Backers of the American Health Care Act budget measure ran into some Republican resistance today at the House Budget Committee meeting.
The committee took an upside down approach to reviewing the framework for efforts to de-fund the Affordable Care Act: It started a markup session in Washington by voting on whether to forward the measure to the House Rules Committee for further work.
The committee then voted on proposed amendments. Technically, any amendments approved were non-binding recommendations to the Rules Committee to amend the proposal.
Members voted 19-17 to support the AHCA measure.
All Democrats who participated voted against the measure.
Three Republicans — Mark Sanford of South Carolina, David Brat of Virginia and Gary Palmer of Alabama — crossed party lines to vote against it.
The three Republicans who voted against it are all members of the House Freedom Caucus, a group for Republicans with an interest in limiting the role of the federal government.

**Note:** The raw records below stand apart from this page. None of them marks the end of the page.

/-- A prefix or a suffix decides the radix (46_parse.md R288, R289). -/
theorem chooseRadix_marked {f : Radix} {body rest : Bytes} {r : Nat} (h : Prefixed f body r rest ∨ Suffixed f body r rest) :
    chooseRadix f body = (r, rest) := by
  rcases h with h | ⟨h, hs⟩
  · rw [chooseRadix, (leadingRadix_iff f body rest r).2 h]
  · rw [chooseRadix, leadingRadix_none h, (trailingRadix_iff body rest r).2 hs]

/-- Without a prefix or suffix the default radix holds (46_parse.md R282, step 8). -/
theorem chooseRadix_unmarked {f : Radix} {body : Bytes} (h : Unmarked f body) :
    chooseRadix f body = (defaultRadix f, body) := by
  have e : trailingRadix body = none := by
    cases e : trailingRadix body with
    | none => rfl
    | some p => exact absurd ⟨h.1, (trailingRadix_iff body p.2 p.1).1 e⟩ (h.2 _ _)
  rw [chooseRadix, leadingRadix_none h.1, e]
  cases f <;> rfl

/-! ## Step 9 -/

theorem digitOf_digitByte (capital : Bool) {d : Nat} (h : d < 16) : digitOf (digitByte capital d) = some d := by
  cases capital <;> interval_cases d <;> decide

theorem digitOf_some {ch : Byte} {d : Nat} (h : digitOf ch = some d) : d < 16 ∧ ∃ capital, ch = digitByte capital d := by
  have key : ∀ ch : Byte, ∀ d ∈ digitOf ch, d < 16 ∧ ∃ capital, ch = digitByte capital d := by decide
  exact key ch d h

theorem digitsOf_digitBytes {radix : Nat} (hr : radix ≤ 16) {ds : List (Bool × Nat)} (h : ∀ d ∈ ds, d.2 < radix) :
    digitsOf radix (digitBytes ds) = some (ds.map Prod.snd) := by
  induction ds with
  | nil => rfl
  | cons d ds ih =>
    have hd := h d (by simp)
    have e := ih fun x hx => h x (by simp [hx])
    simp only [digitBytes, List.map_cons] at e ⊢
    rw [digitsOf, digitOf_digitByte d.1 (by omega)]
    simp [hd, e]

theorem digitsOf_none {radix : Nat} {rest : Bytes}
    (h : ∃ ch ∈ rest, ∀ (capital : Bool) (d : Nat), d < radix → ch ≠ digitByte capital d) : digitsOf radix rest = none := by
  obtain ⟨ch, hm, hc⟩ := h
  induction rest with
  | nil => simp at hm
  | cons c rest ih =>
    rw [digitsOf]
    cases e : digitOf c with
    | none => rfl
    | some d =>
      obtain ⟨-, capital, rfl⟩ := digitOf_some e
      rcases List.mem_cons.1 hm with rfl | hm
      · simp [show ¬ d < radix from fun hd => hc capital d hd rfl]
      · simp [ih hm]

theorem foldl_exact (radix : Nat) (ds : List Nat) (m : Nat) :
    ds.foldl (fun m d => m * radix + d) m = m * radix ^ ds.length + digitsValue radix ds := by
  induction ds generalizing m with
  | nil => simp [digitsValue]
  | cons d ds ih => rw [List.foldl_cons, ih]; simp only [digitsValue, List.length_cons]; ring

theorem exactValue_eq (radix : Nat) (ds : List Nat) : exactValue radix ds = digitsValue radix ds := by
  simp [exactValue, foldl_exact]

theorem foldl_octal (ds : List Nat) (m : Nat) (h : m < 2 ^ 128) :
    ds.foldl (fun m d => (m * 8 + d) % 2 ^ 128) m = (m * 8 ^ ds.length + digitsValue 8 ds) % 2 ^ 128 := by
  induction ds generalizing m with
  | nil => simpa [digitsValue] using (Nat.mod_eq_of_lt h).symm
  | cons d ds ih =>
    rw [List.foldl_cons, ih _ (Nat.mod_lt _ (by positivity)), Nat.add_mod, Nat.mod_mul_mod, ← Nat.add_mod]
    simp only [digitsValue, List.length_cons]
    congr 1; ring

The vote could be a sign that the AHCA proposal will face soft Republican support in the Rules Committee and on the House floor. But there were signs the Freedom Caucus might side with AHCA if the measure were about to fail.
When the committee moved on to considering proposed amendments, most of the votes appeared to be entirely, or almost entirely, along party lines.
Rep. John Faso, R-N.Y., said he saw a lack of specifics in Democrats' AHCA effect certification proposals. (Photo: House Budget)
AHCA amendment proposals
Palmer, for example, proposed an amendment that would give states the ability to set work requirements for adult, able-bodied Medicaid enrollees. Committee members backed that amendment 21-13.
Palmer said when he introduced the amendment that the ACA Medicaid expansion program has given states a perverse incentive to favor low-income able-bodied adults over elderly and disabled people, by paying 100 percent of the cost of cover the Medicaid expansion enrollees and a lower share of the cost of covering elderly and disabled people.
The expansion funding formula has pushed 582,000 elderly and disabled people onto Medicaid waiting lists, Palmer said.